WORK REQUEST: Retype word for word the lines of the data below, from the first to the one bearing "(putSlice n x h).variant", with that one included.

RECORD EXCERPTS:
/-- Only this part changes. -/
@[simp] theorem putSlice_part (n : Nat) (x : SliceInst) (h : Hw) :
    (putSlice n x h).variant = h.variant ∧ (putSlice n x h).serial = h.serial ∧ (putSlice n x h).moduleId = h.moduleId ∧
    (putSlice n x h).mode = h.mode ∧ (putSlice n x h).cmd = h.cmd ∧ (putSlice n x h).cfg = h.cfg ∧ (putSlice n x h).evr = h.evr ∧
    (putSlice n x h).boot = h.boot ∧ (putSlice n x h).fault = h.fault ∧ (putSlice n x h).power = h.power ∧ (putSlice n x h).time = h.time ∧
    (putSlice n x h).rtc = h.rtc ∧ (putSlice n x h).ing = h.ing ∧ (putSlice n x h).loop = h.loop ∧ (putSlice n x h).keys = h.keys ∧
    (putSlice n x h).fab = h.fab ∧ (putSlice n x h).spec = h.spec ∧ (putSlice n x h).pair = h.pair ∧ (putSlice n x h).filt = h.filt ∧
    (putSlice n x h).acq = h.acq ∧ (putSlice n x h).const = h.const ∧ (putSlice n x h).phasor = h.phasor ∧ (putSlice n x h).net = h.net ∧
    (putSlice n x h).cycle = h.cycle ∧ (putSlice n x h).lupin = h.lupin ∧ (putSlice n x h).free = h.free ∧ (putSlice n x h).out = h.out := ⟨rfl, rfl, rfl, rfl, rfl, rfl, rfl, rfl, rfl, rfl, rfl, rfl, rfl, rfl, rfl, rfl, rfl, rfl, rfl, rfl, rfl, rfl, rfl, rfl, rfl, rfl, rfl⟩

/-- Only this part changes. -/
@[simp] theorem putEntry_part (n : Nat) (x : Entry) (h : Hw) :
    (putEntry n x h).variant = h.variant ∧ (putEntry n x h).serial = h.serial ∧ (putEntry n x h).moduleId = h.moduleId ∧
    (putEntry n x h).mode = h.mode ∧ (putEntry n x h).cmd = h.cmd ∧ (putEntry n x h).cfg = h.cfg ∧ (putEntry n x h).evr = h.evr ∧
    (putEntry n x h).boot = h.boot ∧ (putEntry n x h).fault = h.fault ∧ (putEntry n x h).power = h.power ∧ (putEntry n x h).time = h.time ∧
    (putEntry n x h).rtc = h.rtc ∧ (putEntry n x h).ing = h.ing ∧ (putEntry n x h).loop = h.loop ∧ (putEntry n x h).keys = h.keys ∧
    (putEntry n x h).fab = h.fab ∧ (putEntry n x h).slc = h.slc ∧ (putEntry n x h).pair = h.pair ∧ (putEntry n x h).filt = h.filt ∧
    (putEntry n x h).acq = h.acq ∧ (putEntry n x h).const = h.const ∧ (putEntry n x h).phasor = h.phasor ∧ (putEntry n x h).net = h.net ∧
    (putEntry n x h).cycle = h.cycle ∧ (putEntry n x h).lupin = h.lupin ∧ (putEntry n x h).free = h.free ∧ (putEntry n x h).out = h.out := ⟨rfl, rfl, rfl, rfl, rfl, rfl, rfl, rfl, rfl, rfl, rfl, rfl, rfl, rfl, rfl, rfl, rfl, rfl, rfl, rfl, rfl, rfl, rfl, rfl, rfl, rfl, rfl⟩

/-- Reading what was put. -/
@[simp] theorem entryAt_putEntry_self (n : Nat) (x : Entry) (h : Hw) : entryAt n (putEntry n x h) = x := tget_tset_self ..
/-- Reading another. -/
theorem entryAt_putEntry_ne (n m : Nat) (x : Entry) (h : Hw) (e : m ≠ n) : entryAt m (putEntry n x h) = entryAt m h := tget_tset_ne _ _ _ _ _ e

/-- Only this part changes. -/
@[simp] theorem putStage_part (x : StageOut) (h : Hw) :
    (putStage x h).variant = h.variant ∧ (putStage x h).serial = h.serial ∧ (putStage x h).moduleId = h.moduleId ∧ (putStage x h).mode = h.mode ∧
    (putStage x h).cmd = h.cmd ∧ (putStage x h).cfg = h.cfg ∧ (putStage x h).evr = h.evr ∧ (putStage x h).boot = h.boot ∧
    (putStage x h).fault = h.fault ∧ (putStage x h).power = h.power ∧ (putStage x h).time = h.time ∧ (putStage x h).rtc = h.rtc ∧
    (putStage x h).ing = h.ing ∧ (putStage x h).loop = h.loop ∧ (putStage x h).keys = h.keys ∧ (putStage x h).fab = h.fab ∧
    (putStage x h).slc = h.slc ∧ (putStage x h).pair = h.pair ∧ (putStage x h).filt = h.filt ∧ (putStage x h).acq = h.acq ∧
    (putStage x h).const = h.const ∧ (putStage x h).phasor = h.phasor ∧ (putStage x h).net = h.net ∧ (putStage x h).cycle = h.cycle ∧
    (putStage x h).lupin = h.lupin ∧ (putStage x h).free = h.free ∧ (putStage x h).out = h.out := ⟨rfl, rfl, rfl, rfl, rfl, rfl, rfl, rfl, rfl, rfl, rfl, rfl, rfl, rfl, rfl, rfl, rfl, rfl, rfl, rfl, rfl, rfl, rfl, rfl, rfl, rfl, rfl⟩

RESULT FOR THIS TASK:
/-- Only this part changes. -/
@[simp] theorem putSlice_part (n : Nat) (x : SliceInst) (h : Hw) :
    (putSlice n x h).variant = h.variant ∧ (putSlice n x h).serial = h.serial ∧ (putSlice n x h).moduleId = h.moduleId ∧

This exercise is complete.